# Husband gives money away



## honeybee3 (Oct 8, 2011)

My husband is currently in the military and I am not working because we both agreed it would pay off in the long term for me to finish school faster. His family does not have a lot of money, he pays for his fathers cell phone every month, he pays for his parents cable and internet bill, and whenever they're "tight" on money they come to him for it. His sister also hits him up for cash every once and a while and so does one of his brothers. My husband is the youngest of 4 children and he constantly has his family hounding him for cash. 
I've tried talking to my husband about this and every time it ends in a massive fight. He thinks I'm making this a personal attack on his family. I told him when there is a serious situation and someone needs money, give it to them but when it's all the time, it is unnecessary. We are trying to save money right now and with me not working it's difficult enough but him giving away at least 500 dollars a month is ridiculous. 
How should I go about making him realize this is a serious situation? I am becoming extremely resentful towards his family and him and I feel like if this doesn't get straightened out soon, it can blow up into a bigger nastier problem then it is.


----------



## maccheese (Jul 25, 2011)

Your husband really needs to understand that you and his marriage comes before his family. We are to forsake all others and cleave to our spouses (I don't know if you all are Christians.) Even if you are not, a marriage cannot survive if its not the priority. Maybe you can talk to him about a smaller amount he can give to the family. Also, if you all agreed to save money, and him giving away this money is going against this agreement, he needs to be reminded of that. Your husband also needs to understand that even though its family, they need to work for their money to or pay back any money they have borrowed.
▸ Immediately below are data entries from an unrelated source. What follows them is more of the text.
-- ==== Sys2Proof/Machine/Pontoon.lean ====
section
/-! DEFINITION. Pontoon's links: lanes, flits and link retry, packets, routes, and the choice at a flit boundary
(R328-R348, R369-R371). -/

namespace Sys2Proof.Machine

def PontSt.port (d : PontSt) (p : Nat) : PontPort := tget d.ports p .reset
def State.pport (s : State) (p : Nat) : PontPort := tget s.pont.ports p .reset
def State.onPont (s : State) (f : PontSt → PontSt) : State := { s with pont := f s.pont }
def State.setPport (s : State) (p : Nat) (x : PontPort) : State :=
  s.onPont (fun d => { d with ports := tset d.ports p x })

/-- A link event of R373: its port, the lane or SEQ in DETAIL. -/
def State.linkEvent (s : State) (code : Code) (p detail : Nat) : State :=
  s.raise { code := code, inst := p, detail := detail }

/-- A packet event (R458): AUX SFN, DETAIL the header's SRC, DST, COLL, OPC and VC. -/
def State.pktEvent (s : State) (code : Code) (k : Packet) : State :=
  s.raise { code := code, aux := k.sfn.toNat
            detail := k.src.toNat + 2 ^ 18 * k.dst.toNat + 2 ^ 36 * k.coll.toNat + 2 ^ 52 * k.opc.toNat
              + 2 ^ 60 * k.vc.toNat }

/-! ### Devices and routes (R346-R348, R371) -/

/-- Length n_d and coordinate c_d (R346, R351). -/
def PontSt.len (d : PontSt) (k : Nat) : Nat :=
  if k < d.ndim.toNat then (d.lens >>> (4 * k)).toNat % 16 + 1 else 1
def PontSt.coord (d : PontSt) (id k : Nat) : Nat :=
  (List.range k).foldl (fun v j => v / d.len j) id % d.len k
/-- The weight of coordinate k in a device ID. -/
def PontSt.wt (d : PontSt) (k : Nat) : Nat := (List.range k).foldl (fun v j => v * d.len j) 1
/-- The device `n` steps along dimension k. -/
def PontSt.along (d : PontSt) (id k : Nat) (n : Int) : Nat :=
  let c := d.coord id k
  let c' := (((c : Int) + n) % (d.len k : Int)).toNat
  id - c * d.wt k + c' * d.wt k
def PontSt.dead (d : PontSt) (id : Nat) : Bool := d.failed.any (fun f => f.toNat == id)

/-- One hop: the port it leaves by, where it leads, and its class. -/
structure Hop where
  port : Nat
  dev  : Nat
  cls  : Nat

/-- The ports of a hop of one or two steps (R347): single ports 2d and 2d + 1, skip pair A or B. -/
def PontSt.skipPort (d : PontSt) (k : Nat) : Option Nat :=
  if d.skipA.toNat = k then some 12 else if d.skipB.toNat = k then some 14 else none
def PontSt.hop (d : PontSt) (id k : Nat) (plus skip : Bool) (cls : Nat) : Hop :=
  let c := d.coord id k
  let n := d.len k
  let steps := if skip then 2 else 1
  let wraps := if plus then decide (n ≤ c + steps) else decide (c < steps)
  let base := if skip then (d.skipPort k).getD 12 else 2 * k
  { port := base + (if plus then 0 else 1), dev := d.along id k (if plus then steps else -steps)
    cls := if wraps && cls = 0 then 1 else cls }

/-- Shorter way around a ring and steps left; + when both ways are equal (R348). -/
def PontSt.way (d : PontSt) (id dst k : Nat) : Bool × Nat :=
  let n := d.len k
  let up := (d.coord dst k + n - d.coord id k) % n
  if 2 * up ≤ n then (true, up) else (false, n - up)

/-- The first dimension in which two devices differ. -/
def PontSt.firstDim (d : PontSt) (id dst : Nat) (skip : Nat → Bool) : Option Nat :=
  (List.range d.ndim.toNat).find? (fun k => !skip k && d.coord id k != d.coord dst k)
/-- The lowest other dimension of length 3 or more (R371). -/
def PontSt.sideDim (d : PontSt) (k : Nat) : Option Nat :=
  (List.range d.ndim.toNat).find? (fun e => e != k && decide (3 ≤ d.len e))

/-- The dimension of a port, and whether a packet that arrives on it travels toward + (R347). -/
def PontSt.portDim (d : PontSt) (p : Nat) : Nat :=
  if p < 12 then p / 2 else if p < 14 then d.skipA.toNat else d.skipB.toNat

/-- The hop of R348 in dimension k, or that of R371 around a failed device. -/
def PontSt.step (d : PontSt) (id dst k cls : Nat) : Option Hop :=
  let (plus, steps) := d.way id dst k
  let skip := (d.skipPort k).isSome && decide (2 ≤ steps)
  let h := d.hop id k plus skip cls
  if !d.dead h.dev then some h
  else if h.dev == dst then none
  else
    let one := d.hop id k plus false cls
    if skip && !d.dead one.dev then some one
    else match d.sideDim k with
      | some e => some (d.hop id e true false 2)
      | none => none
Um, why does anyone have cable and internet if they can't afford it? He's supporting people's habits to maintain a lifestyle they can't afford. If his parents are low income, they should be able to qualify for public assistance (including free cell phone service.) You're not really going to be able to "make him realize" but it does start with you expressing to him how things make you feel. Also, maybe he does not know how to say no and be okay with that. I am pretty sure if the majority of those times he went ahead and told his family no, he would see that his family is still okay without all the handouts.


----------



## Sameold (Aug 11, 2011)

We have a cross-cultural marriage, and this was something we negotiated up front: when do and do we not help.
So, can you ask your husband to agree to set some boundaries as to what sort of events ought to involve him helping and what sort do not? You can maybe approach this as wanting to be sure that when they really need help you two can offer it. If all your money is gone to cell phones and cable then you won't be able to pay for the ambulance. Perhaps a dollar limit of how much help is appropriate for non-emergencies and a definition of emergencies?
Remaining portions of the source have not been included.